As a further illustration of the concept involved, consider the following multiset
$$\{7-a,7-b,7-c,1-a,1-b,2,3,4,5,6,8,9\}.$$
Supppose that you were examining all of the ways of ordering all of the elements in the above multiset. Further suppose that you wanted to compute the probability that of the $5$ elements $\{7-a,7-b,7-c,1-a,1-b\}$, that the first such element among these five elements would be either $1-a$ or $1-b$.
Based on the concepts at the start of this answer, you have three alternative (easy) approaches:
Each of the $5$ elements is equally likely to be first. Therefore, the desired probability must be $\dfrac{2}{5}.$
There are $~\displaystyle \binom{5}{2}~$ ways of assigning the two elements $1-a,1-b$ to the five pertinent positions. Here, no attempt is made to distinguish whether 1-a comes before or after 1-b.
Further, there are $~\displaystyle \binom{4}{2}~$ ways of assigining the two elements $1-a,1-b$ to the four pertinent positions other than the first position.
Therefore, the desired probability is
$\displaystyle 1 - \frac{\binom{4}{2}}{\binom{5}{2}}.$
Of the $(5! = 120)$ ways of ordering the five pertinent elements, there are $2 \times 4!$ ways of ordering them so that either 1-a, or 1-b is the first element.

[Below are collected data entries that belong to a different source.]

-- ==== Sys2Proof/Laws/State.lean ====
section
/-! SUPPORT. What each block of the state is after an update of one block. -/

namespace Sys2Proof.Machine


variable (s : State)

@[simp] theorem State.mapTime_pending (f : TimeS → TimeS) : (s.mapTime f).pending = s.pending := rfl
@[simp] theorem State.mapTime_freeCnt (f : TimeS → TimeS) : (s.mapTime f).freeCnt = s.freeCnt := rfl
@[simp] theorem State.mapTime_time (f : TimeS → TimeS) : (s.mapTime f).time = f s.time := rfl
@[simp] theorem State.mapTime_pins (f : TimeS → TimeS) : (s.mapTime f).pins = s.pins := rfl
@[simp] theorem State.mapTime_mem (f : TimeS → TimeS) : (s.mapTime f).mem = s.mem := rfl
@[simp] theorem State.mapTime_fab (f : TimeS → TimeS) : (s.mapTime f).fab = s.fab := rfl
@[simp] theorem State.mapTime_mbx (f : TimeS → TimeS) : (s.mapTime f).mbx = s.mbx := rfl
@[simp] theorem State.mapTime_cmds (f : TimeS → TimeS) : (s.mapTime f).cmds = s.cmds := rfl
@[simp] theorem State.mapTime_tly (f : TimeS → TimeS) : (s.mapTime f).tly = s.tly := rfl
@[simp] theorem State.mapTime_cx (f : TimeS → TimeS) : (s.mapTime f).cx = s.cx := rfl
@[simp] theorem State.mapTime_carders (f : TimeS → TimeS) : (s.mapTime f).carders = s.carders := rfl
@[simp] theorem State.mapTime_grn (f : TimeS → TimeS) : (s.mapTime f).grn = s.grn := rfl
@[simp] theorem State.mapTime_gln (f : TimeS → TimeS) : (s.mapTime f).gln = s.gln := rfl
@[simp] theorem State.mapTime_kvw (f : TimeS → TimeS) : (s.mapTime f).kvw = s.kvw := rfl
@[simp] theorem State.mapTime_hmc (f : TimeS → TimeS) : (s.mapTime f).hmc = s.hmc := rfl
@[simp] theorem State.mapTime_blk (f : TimeS → TimeS) : (s.mapTime f).blk = s.blk := rfl
@[simp] theorem State.mapTime_out (f : TimeS → TimeS) : (s.mapTime f).out = s.out := rfl
@[simp] theorem State.mapTime_ing (f : TimeS → TimeS) : (s.mapTime f).ing = s.ing := rfl
@[simp] theorem State.mapTime_cool (f : TimeS → TimeS) : (s.mapTime f).cool = s.cool := rfl
@[simp] theorem State.mapTime_sw (f : TimeS → TimeS) : (s.mapTime f).sw = s.sw := rfl
@[simp] theorem State.mapTime_kcp (f : TimeS → TimeS) : (s.mapTime f).kcp = s.kcp := rfl
@[simp] theorem State.mapTime_core (f : TimeS → TimeS) : (s.mapTime f).core = s.core := rfl
@[simp] theorem State.mapTime_hwa (f : TimeS → TimeS) : (s.mapTime f).hwa = s.hwa := rfl
@[simp] theorem State.mapTime_hwb (f : TimeS → TimeS) : (s.mapTime f).hwb = s.hwb := rfl
@[simp] theorem State.mapTime_pair (f : TimeS → TimeS) : (s.mapTime f).pair = s.pair := rfl
@[simp] theorem State.mapTime_dnp (f : TimeS → TimeS) : (s.mapTime f).dnp = s.dnp := rfl
@[simp] theorem State.mapTime_flt (f : TimeS → TimeS) : (s.mapTime f).flt = s.flt := rfl
@[simp] theorem State.mapTime_boot (f : TimeS → TimeS) : (s.mapTime f).boot = s.boot := rfl
@[simp] theorem State.mapTime_sec (f : TimeS → TimeS) : (s.mapTime f).sec = s.sec := rfl
@[simp] theorem State.mapTime_thm (f : TimeS → TimeS) : (s.mapTime f).thm = s.thm := rfl
@[simp] theorem State.mapTime_tap (f : TimeS → TimeS) : (s.mapTime f).tap = s.tap := rfl

@[simp] theorem State.mapPins_pending (f : PinS → PinS) : (s.mapPins f).pending = s.pending := rfl
@[simp] theorem State.mapPins_freeCnt (f : PinS → PinS) : (s.mapPins f).freeCnt = s.freeCnt := rfl
@[simp] theorem State.mapPins_time (f : PinS → PinS) : (s.mapPins f).time = s.time := rfl
@[simp] theorem State.mapPins_pins (f : PinS → PinS) : (s.mapPins f).pins = f s.pins := rfl
@[simp] theorem State.mapPins_mem (f : PinS → PinS) : (s.mapPins f).mem = s.mem := rfl
@[simp] theorem State.mapPins_fab (f : PinS → PinS) : (s.mapPins f).fab = s.fab := rfl
@[simp] theorem State.mapPins_mbx (f : PinS → PinS) : (s.mapPins f).mbx = s.mbx := rfl
@[simp] theorem State.mapPins_cmds (f : PinS → PinS) : (s.mapPins f).cmds = s.cmds := rfl
@[simp] theorem State.mapPins_tly (f : PinS → PinS) : (s.mapPins f).tly = s.tly := rfl
@[simp] theorem State.mapPins_cx (f : PinS → PinS) : (s.mapPins f).cx = s.cx := rfl
@[simp] theorem State.mapPins_carders (f : PinS → PinS) : (s.mapPins f).carders = s.carders := rfl
@[simp] theorem State.mapPins_grn (f : PinS → PinS) : (s.mapPins f).grn = s.grn := rfl
@[simp] theorem State.mapPins_gln (f : PinS → PinS) : (s.mapPins f).gln = s.gln := rfl
@[simp] theorem State.mapPins_kvw (f : PinS → PinS) : (s.mapPins f).kvw = s.kvw := rfl
@[simp] theorem State.mapPins_hmc (f : PinS → PinS) : (s.mapPins f).hmc = s.hmc := rfl
@[simp] theorem State.mapPins_blk (f : PinS → PinS) : (s.mapPins f).blk = s.blk := rfl
@[simp] theorem State.mapPins_out (f : PinS → PinS) : (s.mapPins f).out = s.out := rfl
@[simp] theorem State.mapPins_ing (f : PinS → PinS) : (s.mapPins f).ing = s.ing := rfl
@[simp] theorem State.mapPins_cool (f : PinS → PinS) : (s.mapPins f).cool = s.cool := rfl
@[simp] theorem State.mapPins_sw (f : PinS → PinS) : (s.mapPins f).sw = s.sw := rfl
@[simp] theorem State.mapPins_kcp (f : PinS → PinS) : (s.mapPins f).kcp = s.kcp := rfl
@[simp] theorem State.mapPins_core (f : PinS → PinS) : (s.mapPins f).core = s.core := rfl
@[simp] theorem State.mapPins_hwa (f : PinS → PinS) : (s.mapPins f).hwa = s.hwa := rfl
@[simp] theorem State.mapPins_hwb (f : PinS → PinS) : (s.mapPins f).hwb = s.hwb := rfl
@[simp] theorem State.mapPins_pair (f : PinS → PinS) : (s.mapPins f).pair = s.pair := rfl
@[simp] theorem State.mapPins_dnp (f : PinS → PinS) : (s.mapPins f).dnp = s.dnp := rfl
@[simp] theorem State.mapPins_flt (f : PinS → PinS) : (s.mapPins f).flt = s.flt := rfl
@[simp] theorem State.mapPins_boot (f : PinS → PinS) : (s.mapPins f).boot = s.boot := rfl
@[simp] theorem State.mapPins_sec (f : PinS → PinS) : (s.mapPins f).sec = s.sec := rfl
@[simp] theorem State.mapPins_thm (f : PinS → PinS) : (s.mapPins f).thm = s.thm := rfl
@[simp] theorem State.mapPins_tap (f : PinS → PinS) : (s.mapPins f).tap = s.tap := rfl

Therefore, the desired probability is
$~\displaystyle \frac{2 \times (4!)}{5!}.$
You are correct that the answer is $1/3$. Only the relative positions of the $1$ and the two $7$s matter.
If you insist on considering all five digits, there are $\binom{5}{2}$ ways to place the two $7$s and $3!$ ways to arrange the remaining three distinct digits in the remaining three positions. Therefore, there are $$\binom{5}{2}3!$$ elements in the sample space, not $5!$.
For the favorable cases, there are five ways to place the $2$ and four ways to place the $3$. Once those numbers are placed, there is only one way to arrange the $7$s and $1$ in the remaining three places so that both $7$s appear before the $1$. Hence, there are $$5 \cdot 4$$ favorable cases.
Consequently, the probability that both $7$s appear before the $1$ is $$\frac{5 \cdot 4}{\dbinom{5}{2}3!} = \frac{1}{3}$$ as you found by considering the relative positions of the two $7$s and the $1$s.